╭─ Dataset records
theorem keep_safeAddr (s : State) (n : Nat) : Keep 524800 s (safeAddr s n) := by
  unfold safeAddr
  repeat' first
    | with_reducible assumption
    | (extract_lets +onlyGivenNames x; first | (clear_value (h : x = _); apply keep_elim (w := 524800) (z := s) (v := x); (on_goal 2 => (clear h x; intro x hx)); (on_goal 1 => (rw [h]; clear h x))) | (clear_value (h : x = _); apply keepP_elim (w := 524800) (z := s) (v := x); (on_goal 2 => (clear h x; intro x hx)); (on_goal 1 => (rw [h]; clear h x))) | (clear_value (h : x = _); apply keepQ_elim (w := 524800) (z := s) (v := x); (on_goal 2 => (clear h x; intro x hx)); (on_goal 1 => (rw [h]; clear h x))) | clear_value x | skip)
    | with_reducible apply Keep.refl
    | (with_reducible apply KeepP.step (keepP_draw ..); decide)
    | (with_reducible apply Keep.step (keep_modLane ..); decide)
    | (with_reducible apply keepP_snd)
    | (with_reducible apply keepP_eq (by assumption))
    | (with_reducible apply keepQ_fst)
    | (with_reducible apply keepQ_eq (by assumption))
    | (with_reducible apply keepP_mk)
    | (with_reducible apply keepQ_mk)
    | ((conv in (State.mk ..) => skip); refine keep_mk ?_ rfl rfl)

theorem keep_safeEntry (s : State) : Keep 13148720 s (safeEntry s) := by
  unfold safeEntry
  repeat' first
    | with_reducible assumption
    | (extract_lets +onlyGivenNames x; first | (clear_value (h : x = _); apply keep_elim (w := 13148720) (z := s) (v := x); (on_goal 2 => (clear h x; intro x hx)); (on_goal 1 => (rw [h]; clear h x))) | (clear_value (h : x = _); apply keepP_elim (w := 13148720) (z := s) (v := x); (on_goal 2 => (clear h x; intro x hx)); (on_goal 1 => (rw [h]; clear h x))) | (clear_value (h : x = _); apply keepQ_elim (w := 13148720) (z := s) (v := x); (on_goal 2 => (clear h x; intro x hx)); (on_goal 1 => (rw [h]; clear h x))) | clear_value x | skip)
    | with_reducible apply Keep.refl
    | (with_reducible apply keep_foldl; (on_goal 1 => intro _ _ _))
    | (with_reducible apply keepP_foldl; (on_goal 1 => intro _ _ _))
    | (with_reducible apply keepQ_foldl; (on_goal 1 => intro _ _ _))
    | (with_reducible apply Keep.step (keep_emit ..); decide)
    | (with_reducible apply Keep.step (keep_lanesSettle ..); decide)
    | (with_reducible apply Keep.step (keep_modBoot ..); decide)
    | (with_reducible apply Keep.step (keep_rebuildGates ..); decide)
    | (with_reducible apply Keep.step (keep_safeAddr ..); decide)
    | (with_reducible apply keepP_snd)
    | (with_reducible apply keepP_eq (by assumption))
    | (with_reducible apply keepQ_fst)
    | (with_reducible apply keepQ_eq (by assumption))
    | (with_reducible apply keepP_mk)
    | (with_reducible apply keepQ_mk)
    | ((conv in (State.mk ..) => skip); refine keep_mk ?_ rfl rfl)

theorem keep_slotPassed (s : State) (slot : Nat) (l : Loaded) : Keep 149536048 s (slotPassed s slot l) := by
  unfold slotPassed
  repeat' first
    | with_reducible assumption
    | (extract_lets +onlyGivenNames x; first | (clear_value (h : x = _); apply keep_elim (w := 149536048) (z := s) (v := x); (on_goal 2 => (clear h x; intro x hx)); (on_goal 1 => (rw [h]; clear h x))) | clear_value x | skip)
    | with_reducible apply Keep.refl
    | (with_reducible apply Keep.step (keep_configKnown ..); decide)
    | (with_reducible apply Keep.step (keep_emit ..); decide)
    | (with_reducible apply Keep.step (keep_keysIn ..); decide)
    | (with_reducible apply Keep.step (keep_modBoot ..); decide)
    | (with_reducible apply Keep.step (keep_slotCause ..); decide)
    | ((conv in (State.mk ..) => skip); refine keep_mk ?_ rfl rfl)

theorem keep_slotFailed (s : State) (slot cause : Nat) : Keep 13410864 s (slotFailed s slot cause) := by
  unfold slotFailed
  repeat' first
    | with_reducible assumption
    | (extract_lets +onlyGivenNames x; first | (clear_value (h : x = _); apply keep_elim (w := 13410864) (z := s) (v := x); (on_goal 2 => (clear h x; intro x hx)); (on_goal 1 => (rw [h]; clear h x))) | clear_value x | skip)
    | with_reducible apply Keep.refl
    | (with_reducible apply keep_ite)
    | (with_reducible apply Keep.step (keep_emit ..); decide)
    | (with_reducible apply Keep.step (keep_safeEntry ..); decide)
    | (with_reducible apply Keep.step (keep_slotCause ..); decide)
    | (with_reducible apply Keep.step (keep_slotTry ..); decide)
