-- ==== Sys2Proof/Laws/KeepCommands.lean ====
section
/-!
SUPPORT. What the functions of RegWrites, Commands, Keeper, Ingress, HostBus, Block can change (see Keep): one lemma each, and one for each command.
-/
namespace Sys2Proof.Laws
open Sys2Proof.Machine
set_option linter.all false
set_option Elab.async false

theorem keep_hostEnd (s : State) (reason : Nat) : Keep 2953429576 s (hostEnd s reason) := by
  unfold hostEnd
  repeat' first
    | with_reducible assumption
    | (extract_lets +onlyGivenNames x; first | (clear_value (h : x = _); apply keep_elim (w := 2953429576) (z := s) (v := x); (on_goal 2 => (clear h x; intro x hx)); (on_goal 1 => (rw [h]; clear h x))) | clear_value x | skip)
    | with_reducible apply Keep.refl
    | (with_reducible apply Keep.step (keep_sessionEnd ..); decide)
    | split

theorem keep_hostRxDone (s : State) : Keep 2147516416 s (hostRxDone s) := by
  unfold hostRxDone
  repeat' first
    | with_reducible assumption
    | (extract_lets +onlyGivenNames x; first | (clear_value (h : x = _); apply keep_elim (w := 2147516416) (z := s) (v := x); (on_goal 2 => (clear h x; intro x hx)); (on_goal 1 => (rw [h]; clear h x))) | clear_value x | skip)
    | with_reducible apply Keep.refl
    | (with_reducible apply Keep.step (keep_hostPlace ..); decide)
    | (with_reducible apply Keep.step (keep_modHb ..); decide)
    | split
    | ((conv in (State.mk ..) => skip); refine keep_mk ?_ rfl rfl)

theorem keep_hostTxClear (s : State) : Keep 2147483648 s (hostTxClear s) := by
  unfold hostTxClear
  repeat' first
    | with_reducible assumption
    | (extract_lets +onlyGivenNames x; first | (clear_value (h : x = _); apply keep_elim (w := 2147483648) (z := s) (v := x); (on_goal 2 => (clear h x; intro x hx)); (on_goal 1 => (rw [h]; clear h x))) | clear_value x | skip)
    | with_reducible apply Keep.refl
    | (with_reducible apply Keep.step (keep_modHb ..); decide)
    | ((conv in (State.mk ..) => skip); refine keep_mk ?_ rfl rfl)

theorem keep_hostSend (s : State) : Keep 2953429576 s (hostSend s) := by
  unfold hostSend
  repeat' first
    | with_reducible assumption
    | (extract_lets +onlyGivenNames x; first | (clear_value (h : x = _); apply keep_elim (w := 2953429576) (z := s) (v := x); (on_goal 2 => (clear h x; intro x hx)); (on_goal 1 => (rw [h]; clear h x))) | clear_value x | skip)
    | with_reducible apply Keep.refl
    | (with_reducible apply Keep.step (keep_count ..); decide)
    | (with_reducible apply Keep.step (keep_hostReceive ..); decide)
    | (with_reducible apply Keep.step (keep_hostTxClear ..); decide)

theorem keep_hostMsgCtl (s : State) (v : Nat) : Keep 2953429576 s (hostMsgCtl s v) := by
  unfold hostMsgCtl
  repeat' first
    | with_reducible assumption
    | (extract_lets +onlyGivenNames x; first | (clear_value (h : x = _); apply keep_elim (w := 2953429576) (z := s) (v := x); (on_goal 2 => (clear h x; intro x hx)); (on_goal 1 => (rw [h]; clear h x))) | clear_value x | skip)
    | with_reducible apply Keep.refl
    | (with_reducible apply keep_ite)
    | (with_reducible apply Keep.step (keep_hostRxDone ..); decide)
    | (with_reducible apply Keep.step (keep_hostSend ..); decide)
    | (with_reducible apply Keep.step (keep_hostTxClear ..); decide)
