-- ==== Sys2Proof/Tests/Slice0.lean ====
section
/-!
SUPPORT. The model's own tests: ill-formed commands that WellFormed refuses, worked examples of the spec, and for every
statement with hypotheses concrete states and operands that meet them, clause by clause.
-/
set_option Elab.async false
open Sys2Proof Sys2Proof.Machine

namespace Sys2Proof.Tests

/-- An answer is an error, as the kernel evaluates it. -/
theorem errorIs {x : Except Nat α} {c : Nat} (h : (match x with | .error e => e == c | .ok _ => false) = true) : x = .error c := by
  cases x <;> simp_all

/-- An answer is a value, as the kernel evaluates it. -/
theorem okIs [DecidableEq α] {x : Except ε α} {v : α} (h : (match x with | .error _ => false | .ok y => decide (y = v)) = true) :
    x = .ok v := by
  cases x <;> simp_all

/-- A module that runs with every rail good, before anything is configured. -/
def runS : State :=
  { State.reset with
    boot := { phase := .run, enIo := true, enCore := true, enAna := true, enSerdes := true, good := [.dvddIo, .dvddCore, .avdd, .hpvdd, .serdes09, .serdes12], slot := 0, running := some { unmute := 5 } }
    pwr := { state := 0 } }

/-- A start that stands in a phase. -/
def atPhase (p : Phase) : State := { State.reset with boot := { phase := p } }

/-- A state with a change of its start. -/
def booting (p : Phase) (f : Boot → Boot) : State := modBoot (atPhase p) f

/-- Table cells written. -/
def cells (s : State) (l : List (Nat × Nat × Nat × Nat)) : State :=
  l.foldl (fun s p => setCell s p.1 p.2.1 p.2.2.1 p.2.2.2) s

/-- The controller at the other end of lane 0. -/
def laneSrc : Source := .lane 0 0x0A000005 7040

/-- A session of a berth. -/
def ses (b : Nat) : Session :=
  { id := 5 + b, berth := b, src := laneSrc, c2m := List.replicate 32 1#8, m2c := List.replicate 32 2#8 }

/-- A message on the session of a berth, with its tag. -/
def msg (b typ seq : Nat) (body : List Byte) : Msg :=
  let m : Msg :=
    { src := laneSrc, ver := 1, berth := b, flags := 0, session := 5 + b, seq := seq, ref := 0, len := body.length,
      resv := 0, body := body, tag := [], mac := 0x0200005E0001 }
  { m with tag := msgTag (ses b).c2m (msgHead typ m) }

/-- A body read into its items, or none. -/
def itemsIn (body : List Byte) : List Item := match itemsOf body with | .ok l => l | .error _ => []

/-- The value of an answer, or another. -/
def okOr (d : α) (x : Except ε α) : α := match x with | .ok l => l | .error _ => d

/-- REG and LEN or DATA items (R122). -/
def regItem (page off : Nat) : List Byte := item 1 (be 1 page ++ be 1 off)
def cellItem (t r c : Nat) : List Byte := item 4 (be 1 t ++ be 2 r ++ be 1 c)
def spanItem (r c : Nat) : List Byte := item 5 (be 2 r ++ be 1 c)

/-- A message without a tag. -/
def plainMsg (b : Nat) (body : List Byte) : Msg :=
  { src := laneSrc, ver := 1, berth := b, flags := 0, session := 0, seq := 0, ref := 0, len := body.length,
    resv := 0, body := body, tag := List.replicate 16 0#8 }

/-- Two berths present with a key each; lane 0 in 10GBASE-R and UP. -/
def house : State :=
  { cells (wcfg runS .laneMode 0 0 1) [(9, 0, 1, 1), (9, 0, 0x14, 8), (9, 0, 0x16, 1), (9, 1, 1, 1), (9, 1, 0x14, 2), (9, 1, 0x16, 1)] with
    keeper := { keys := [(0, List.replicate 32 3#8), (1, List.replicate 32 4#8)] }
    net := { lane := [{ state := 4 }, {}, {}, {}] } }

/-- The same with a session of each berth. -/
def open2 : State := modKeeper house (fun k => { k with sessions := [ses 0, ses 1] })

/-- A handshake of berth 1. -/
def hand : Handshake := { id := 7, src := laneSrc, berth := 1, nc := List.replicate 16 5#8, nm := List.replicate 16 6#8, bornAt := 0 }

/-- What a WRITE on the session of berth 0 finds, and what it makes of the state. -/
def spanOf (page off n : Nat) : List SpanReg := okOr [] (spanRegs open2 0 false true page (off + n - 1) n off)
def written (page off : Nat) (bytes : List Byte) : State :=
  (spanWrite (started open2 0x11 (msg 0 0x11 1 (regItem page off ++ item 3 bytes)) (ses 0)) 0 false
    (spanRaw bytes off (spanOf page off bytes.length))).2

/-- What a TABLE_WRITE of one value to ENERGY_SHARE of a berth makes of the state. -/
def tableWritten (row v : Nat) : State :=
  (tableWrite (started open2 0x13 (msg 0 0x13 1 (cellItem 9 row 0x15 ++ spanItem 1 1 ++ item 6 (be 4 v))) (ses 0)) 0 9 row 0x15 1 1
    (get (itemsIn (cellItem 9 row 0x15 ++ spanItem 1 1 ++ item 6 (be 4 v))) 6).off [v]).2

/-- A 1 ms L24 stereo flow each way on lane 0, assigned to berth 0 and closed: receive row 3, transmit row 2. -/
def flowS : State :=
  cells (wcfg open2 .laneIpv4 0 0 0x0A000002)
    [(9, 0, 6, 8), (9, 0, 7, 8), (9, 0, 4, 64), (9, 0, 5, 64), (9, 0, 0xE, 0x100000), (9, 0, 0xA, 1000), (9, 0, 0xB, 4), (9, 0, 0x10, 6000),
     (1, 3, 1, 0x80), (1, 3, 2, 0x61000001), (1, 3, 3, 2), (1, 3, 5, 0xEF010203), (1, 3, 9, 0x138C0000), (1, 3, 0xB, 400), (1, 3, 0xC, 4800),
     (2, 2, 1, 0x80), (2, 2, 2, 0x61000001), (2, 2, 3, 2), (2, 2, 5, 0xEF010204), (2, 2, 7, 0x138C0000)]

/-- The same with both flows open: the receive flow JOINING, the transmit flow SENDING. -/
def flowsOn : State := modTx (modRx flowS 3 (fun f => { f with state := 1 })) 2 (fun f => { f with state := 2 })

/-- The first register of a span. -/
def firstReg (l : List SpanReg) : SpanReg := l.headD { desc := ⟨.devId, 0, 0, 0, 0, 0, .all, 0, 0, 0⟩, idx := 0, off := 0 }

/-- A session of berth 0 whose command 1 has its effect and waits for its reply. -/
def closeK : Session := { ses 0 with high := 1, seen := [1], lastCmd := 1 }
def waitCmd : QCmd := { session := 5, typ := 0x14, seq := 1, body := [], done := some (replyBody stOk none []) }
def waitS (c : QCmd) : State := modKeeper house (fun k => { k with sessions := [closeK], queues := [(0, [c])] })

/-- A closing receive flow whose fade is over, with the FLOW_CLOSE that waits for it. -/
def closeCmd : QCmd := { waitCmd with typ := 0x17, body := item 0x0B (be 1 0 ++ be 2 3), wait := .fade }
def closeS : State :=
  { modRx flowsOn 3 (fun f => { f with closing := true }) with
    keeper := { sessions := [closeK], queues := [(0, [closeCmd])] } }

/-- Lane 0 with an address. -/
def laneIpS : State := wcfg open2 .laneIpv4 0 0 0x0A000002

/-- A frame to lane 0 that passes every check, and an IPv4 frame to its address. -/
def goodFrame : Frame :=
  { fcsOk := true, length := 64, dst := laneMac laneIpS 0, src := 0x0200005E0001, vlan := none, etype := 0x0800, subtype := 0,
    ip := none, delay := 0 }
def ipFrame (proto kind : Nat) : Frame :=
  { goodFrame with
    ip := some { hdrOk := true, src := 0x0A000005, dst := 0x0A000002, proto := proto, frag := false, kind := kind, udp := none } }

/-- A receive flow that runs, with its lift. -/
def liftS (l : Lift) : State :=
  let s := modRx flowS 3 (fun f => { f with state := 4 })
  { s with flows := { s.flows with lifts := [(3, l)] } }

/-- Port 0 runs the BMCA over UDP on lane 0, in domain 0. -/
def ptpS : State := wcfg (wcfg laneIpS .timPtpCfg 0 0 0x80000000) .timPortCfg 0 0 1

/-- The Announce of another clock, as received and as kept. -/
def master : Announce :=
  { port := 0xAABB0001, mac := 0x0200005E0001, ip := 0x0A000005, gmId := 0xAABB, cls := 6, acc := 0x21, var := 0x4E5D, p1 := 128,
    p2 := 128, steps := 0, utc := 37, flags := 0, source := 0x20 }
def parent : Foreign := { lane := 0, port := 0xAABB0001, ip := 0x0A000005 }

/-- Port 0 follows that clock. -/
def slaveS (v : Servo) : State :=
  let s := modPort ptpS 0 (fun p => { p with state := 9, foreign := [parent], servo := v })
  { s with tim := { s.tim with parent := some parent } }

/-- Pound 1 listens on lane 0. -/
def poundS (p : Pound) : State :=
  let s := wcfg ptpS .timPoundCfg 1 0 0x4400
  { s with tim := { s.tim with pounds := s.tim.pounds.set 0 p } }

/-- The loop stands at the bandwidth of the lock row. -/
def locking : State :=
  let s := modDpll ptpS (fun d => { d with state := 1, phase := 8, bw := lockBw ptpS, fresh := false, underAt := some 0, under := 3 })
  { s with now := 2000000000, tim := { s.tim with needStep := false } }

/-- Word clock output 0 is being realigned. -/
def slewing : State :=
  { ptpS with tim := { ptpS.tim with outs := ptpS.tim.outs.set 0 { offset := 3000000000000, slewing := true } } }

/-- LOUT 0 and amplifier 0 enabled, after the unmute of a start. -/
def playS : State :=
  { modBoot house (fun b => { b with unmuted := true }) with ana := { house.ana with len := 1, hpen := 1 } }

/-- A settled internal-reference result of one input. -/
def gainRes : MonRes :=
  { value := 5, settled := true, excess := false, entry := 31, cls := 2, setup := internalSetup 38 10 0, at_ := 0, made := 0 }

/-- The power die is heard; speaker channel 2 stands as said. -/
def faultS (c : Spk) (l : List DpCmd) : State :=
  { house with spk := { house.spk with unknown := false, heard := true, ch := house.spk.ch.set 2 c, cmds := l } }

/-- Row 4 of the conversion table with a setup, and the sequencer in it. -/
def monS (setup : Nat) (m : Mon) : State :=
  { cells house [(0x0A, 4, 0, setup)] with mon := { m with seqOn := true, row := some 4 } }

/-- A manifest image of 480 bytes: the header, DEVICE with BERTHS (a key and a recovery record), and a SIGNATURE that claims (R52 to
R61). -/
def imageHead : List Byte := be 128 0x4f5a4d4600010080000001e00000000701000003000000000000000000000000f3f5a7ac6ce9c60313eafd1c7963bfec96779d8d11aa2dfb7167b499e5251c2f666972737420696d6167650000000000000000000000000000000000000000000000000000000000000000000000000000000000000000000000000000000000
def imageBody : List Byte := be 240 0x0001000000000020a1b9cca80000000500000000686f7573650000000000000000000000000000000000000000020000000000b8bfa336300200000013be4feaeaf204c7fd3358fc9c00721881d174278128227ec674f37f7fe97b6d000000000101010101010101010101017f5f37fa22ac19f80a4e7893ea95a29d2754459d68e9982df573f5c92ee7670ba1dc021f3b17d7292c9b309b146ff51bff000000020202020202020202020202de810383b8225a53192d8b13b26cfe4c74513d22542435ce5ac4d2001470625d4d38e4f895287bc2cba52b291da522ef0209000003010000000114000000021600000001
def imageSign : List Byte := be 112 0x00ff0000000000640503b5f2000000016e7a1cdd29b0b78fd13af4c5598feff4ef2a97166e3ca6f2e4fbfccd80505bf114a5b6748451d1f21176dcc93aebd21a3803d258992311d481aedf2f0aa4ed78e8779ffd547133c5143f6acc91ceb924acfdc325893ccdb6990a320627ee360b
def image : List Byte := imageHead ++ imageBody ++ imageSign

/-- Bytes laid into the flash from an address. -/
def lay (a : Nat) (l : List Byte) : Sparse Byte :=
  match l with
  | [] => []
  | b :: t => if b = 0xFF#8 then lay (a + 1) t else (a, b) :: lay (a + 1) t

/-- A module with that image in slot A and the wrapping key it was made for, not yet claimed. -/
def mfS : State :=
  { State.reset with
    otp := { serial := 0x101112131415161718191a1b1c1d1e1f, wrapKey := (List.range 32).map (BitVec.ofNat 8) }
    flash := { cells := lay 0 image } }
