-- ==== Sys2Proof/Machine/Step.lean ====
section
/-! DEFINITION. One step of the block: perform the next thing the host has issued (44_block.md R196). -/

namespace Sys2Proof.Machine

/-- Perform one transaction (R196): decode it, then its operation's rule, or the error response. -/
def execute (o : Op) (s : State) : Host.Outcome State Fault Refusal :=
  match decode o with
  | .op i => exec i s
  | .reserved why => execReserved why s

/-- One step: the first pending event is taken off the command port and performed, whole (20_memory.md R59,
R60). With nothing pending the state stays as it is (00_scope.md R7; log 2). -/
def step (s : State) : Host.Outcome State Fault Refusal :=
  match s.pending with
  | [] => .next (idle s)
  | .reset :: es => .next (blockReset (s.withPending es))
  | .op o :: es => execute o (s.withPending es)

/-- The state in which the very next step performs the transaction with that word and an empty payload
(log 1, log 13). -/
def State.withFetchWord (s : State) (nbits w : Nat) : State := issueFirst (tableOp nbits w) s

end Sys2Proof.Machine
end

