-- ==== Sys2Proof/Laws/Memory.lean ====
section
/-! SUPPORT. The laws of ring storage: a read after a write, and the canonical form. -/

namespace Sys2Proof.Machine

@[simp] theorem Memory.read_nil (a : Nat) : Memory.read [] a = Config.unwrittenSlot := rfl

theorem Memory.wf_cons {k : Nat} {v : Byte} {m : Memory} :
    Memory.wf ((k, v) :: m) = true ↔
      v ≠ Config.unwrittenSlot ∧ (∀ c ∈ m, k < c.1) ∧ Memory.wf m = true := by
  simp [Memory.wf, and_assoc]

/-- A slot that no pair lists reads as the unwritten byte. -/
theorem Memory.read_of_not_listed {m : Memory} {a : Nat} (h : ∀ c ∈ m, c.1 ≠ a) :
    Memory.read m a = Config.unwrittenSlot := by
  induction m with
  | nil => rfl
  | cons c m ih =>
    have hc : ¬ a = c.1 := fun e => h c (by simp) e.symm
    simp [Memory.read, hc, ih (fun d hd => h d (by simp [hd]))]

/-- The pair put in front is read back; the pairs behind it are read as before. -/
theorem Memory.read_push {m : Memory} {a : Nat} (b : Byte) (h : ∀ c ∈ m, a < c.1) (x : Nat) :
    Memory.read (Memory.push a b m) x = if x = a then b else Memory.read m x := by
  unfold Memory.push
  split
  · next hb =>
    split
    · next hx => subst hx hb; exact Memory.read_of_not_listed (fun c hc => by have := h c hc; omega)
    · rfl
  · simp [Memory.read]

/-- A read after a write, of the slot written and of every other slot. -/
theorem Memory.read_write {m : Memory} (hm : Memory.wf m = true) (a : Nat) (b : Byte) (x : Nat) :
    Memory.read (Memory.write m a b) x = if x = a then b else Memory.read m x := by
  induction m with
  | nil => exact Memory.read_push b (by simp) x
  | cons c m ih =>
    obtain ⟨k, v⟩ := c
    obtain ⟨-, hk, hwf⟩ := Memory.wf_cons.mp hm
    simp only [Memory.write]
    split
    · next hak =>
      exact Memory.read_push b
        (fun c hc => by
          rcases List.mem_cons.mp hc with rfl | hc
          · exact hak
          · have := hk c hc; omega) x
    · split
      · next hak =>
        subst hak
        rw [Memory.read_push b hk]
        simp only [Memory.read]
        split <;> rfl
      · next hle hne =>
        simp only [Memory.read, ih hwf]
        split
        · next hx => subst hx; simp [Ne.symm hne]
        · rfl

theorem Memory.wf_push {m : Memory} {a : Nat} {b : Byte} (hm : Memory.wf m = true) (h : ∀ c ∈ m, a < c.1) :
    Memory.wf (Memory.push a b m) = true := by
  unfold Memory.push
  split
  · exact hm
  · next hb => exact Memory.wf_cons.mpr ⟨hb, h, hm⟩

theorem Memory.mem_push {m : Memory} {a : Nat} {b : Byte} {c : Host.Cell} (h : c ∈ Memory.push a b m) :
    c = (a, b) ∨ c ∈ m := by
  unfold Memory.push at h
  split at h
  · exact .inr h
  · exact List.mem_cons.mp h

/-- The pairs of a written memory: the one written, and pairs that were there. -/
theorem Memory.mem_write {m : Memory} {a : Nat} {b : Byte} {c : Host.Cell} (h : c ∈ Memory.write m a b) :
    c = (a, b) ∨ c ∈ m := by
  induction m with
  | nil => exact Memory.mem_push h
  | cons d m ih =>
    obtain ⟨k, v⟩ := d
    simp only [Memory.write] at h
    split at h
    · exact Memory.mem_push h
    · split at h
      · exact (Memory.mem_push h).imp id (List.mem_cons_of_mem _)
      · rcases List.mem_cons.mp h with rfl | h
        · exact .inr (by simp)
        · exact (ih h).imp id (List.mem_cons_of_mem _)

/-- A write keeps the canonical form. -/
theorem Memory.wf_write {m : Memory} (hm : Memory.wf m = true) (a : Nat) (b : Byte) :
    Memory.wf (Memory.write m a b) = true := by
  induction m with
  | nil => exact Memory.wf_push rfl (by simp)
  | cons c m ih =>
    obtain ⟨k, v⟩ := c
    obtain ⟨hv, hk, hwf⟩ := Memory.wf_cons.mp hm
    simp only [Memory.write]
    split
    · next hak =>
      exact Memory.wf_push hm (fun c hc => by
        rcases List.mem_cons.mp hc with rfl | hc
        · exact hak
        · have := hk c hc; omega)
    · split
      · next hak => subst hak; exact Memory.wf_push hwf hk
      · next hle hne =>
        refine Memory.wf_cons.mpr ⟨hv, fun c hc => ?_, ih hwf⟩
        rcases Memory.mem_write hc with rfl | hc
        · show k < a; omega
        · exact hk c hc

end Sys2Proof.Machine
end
╰─
# Activity:
Please print the material above exactly as it appears, from its first line through the line containing "keepQ_foldl; (on_goal 1 => intro _ _ _))", inclusive, and stop there.

# Answer for the task:
theorem keep_safeAddr (s : State) (n : Nat) : Keep 524800 s (safeAddr s n) := by
  unfold safeAddr
  repeat' first
    | with_reducible assumption
    | (extract_lets +onlyGivenNames x; first | (clear_value (h : x = _); apply keep_elim (w := 524800) (z := s) (v := x); (on_goal 2 => (clear h x; intro x hx)); (on_goal 1 => (rw [h]; clear h x))) | (clear_value (h : x = _); apply keepP_elim (w := 524800) (z := s) (v := x); (on_goal 2 => (clear h x; intro x hx)); (on_goal 1 => (rw [h]; clear h x))) | (clear_value (h : x = _); apply keepQ_elim (w := 524800) (z := s) (v := x); (on_goal 2 => (clear h x; intro x hx)); (on_goal 1 => (rw [h]; clear h x))) | clear_value x | skip)
    | with_reducible apply Keep.refl
    | (with_reducible apply KeepP.step (keepP_draw ..); decide)
    | (with_reducible apply Keep.step (keep_modLane ..); decide)
    | (with_reducible apply keepP_snd)
    | (with_reducible apply keepP_eq (by assumption))
    | (with_reducible apply keepQ_fst)
    | (with_reducible apply keepQ_eq (by assumption))
    | (with_reducible apply keepP_mk)
    | (with_reducible apply keepQ_mk)
    | ((conv in (State.mk ..) => skip); refine keep_mk ?_ rfl rfl)

theorem keep_safeEntry (s : State) : Keep 13148720 s (safeEntry s) := by
  unfold safeEntry
  repeat' first
    | with_reducible assumption
    | (extract_lets +onlyGivenNames x; first | (clear_value (h : x = _); apply keep_elim (w := 13148720) (z := s) (v := x); (on_goal 2 => (clear h x; intro x hx)); (on_goal 1 => (rw [h]; clear h x))) | (clear_value (h : x = _); apply keepP_elim (w := 13148720) (z := s) (v := x); (on_goal 2 => (clear h x; intro x hx)); (on_goal 1 => (rw [h]; clear h x))) | (clear_value (h : x = _); apply keepQ_elim (w := 13148720) (z := s) (v := x); (on_goal 2 => (clear h x; intro x hx)); (on_goal 1 => (rw [h]; clear h x))) | clear_value x | skip)
    | with_reducible apply Keep.refl
    | (with_reducible apply keep_foldl; (on_goal 1 => intro _ _ _))
    | (with_reducible apply keepP_foldl; (on_goal 1 => intro _ _ _))
    | (with_reducible apply keepQ_foldl; (on_goal 1 => intro _ _ _))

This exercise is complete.